EXERCISE AIM:
Go through the records, and copy each line in which the string "false" is present.

DATA UNDER STUDY:
==================================================
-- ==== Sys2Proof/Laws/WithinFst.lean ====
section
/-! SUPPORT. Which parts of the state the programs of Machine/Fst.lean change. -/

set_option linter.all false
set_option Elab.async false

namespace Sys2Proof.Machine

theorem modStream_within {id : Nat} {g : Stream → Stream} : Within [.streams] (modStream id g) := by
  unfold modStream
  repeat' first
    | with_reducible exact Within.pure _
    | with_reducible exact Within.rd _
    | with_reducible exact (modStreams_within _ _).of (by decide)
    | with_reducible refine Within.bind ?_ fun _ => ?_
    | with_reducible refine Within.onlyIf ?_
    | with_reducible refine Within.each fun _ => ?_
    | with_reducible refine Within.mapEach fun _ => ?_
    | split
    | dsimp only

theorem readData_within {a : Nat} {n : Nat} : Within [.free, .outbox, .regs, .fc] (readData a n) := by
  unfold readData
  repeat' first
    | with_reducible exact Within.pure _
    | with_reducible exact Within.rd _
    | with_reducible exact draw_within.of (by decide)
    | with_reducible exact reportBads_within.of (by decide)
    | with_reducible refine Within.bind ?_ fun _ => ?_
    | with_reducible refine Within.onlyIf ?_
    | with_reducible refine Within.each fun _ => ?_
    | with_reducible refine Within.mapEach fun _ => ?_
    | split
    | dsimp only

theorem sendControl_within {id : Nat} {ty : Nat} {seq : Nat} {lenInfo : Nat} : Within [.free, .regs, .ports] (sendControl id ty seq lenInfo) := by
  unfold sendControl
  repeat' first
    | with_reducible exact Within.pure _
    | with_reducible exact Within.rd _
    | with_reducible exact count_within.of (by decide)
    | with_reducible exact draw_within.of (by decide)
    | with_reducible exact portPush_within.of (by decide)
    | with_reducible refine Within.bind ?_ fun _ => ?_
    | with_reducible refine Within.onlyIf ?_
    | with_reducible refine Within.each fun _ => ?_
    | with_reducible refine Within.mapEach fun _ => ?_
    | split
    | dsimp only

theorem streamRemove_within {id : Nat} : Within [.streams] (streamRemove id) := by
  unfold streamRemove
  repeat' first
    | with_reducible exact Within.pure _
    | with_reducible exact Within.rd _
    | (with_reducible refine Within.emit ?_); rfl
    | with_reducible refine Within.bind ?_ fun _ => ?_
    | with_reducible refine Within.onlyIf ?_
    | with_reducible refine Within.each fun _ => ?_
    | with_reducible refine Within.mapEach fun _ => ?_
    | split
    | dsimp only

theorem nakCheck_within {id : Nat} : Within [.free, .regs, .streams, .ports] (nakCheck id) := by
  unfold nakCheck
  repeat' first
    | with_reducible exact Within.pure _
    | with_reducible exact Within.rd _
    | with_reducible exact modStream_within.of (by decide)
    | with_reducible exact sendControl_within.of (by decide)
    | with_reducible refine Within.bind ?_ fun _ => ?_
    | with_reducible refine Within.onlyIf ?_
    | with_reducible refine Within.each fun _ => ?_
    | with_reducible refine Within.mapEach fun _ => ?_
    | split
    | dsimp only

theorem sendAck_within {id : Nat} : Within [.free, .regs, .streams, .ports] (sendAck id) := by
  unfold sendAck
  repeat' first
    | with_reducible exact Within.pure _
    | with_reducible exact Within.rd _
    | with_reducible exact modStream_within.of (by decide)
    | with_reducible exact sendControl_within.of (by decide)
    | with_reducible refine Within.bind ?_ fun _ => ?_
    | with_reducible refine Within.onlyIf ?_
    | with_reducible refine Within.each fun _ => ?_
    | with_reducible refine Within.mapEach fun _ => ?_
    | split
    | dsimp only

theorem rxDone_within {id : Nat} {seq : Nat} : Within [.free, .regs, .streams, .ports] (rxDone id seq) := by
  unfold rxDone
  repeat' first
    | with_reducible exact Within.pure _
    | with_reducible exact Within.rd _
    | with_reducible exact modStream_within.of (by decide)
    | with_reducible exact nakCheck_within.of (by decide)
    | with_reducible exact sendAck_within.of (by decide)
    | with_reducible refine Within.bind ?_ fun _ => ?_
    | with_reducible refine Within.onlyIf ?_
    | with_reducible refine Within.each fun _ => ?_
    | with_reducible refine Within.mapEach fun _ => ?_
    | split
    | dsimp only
==================================================
SOLUTION:
set_option linter.all false
set_option Elab.async false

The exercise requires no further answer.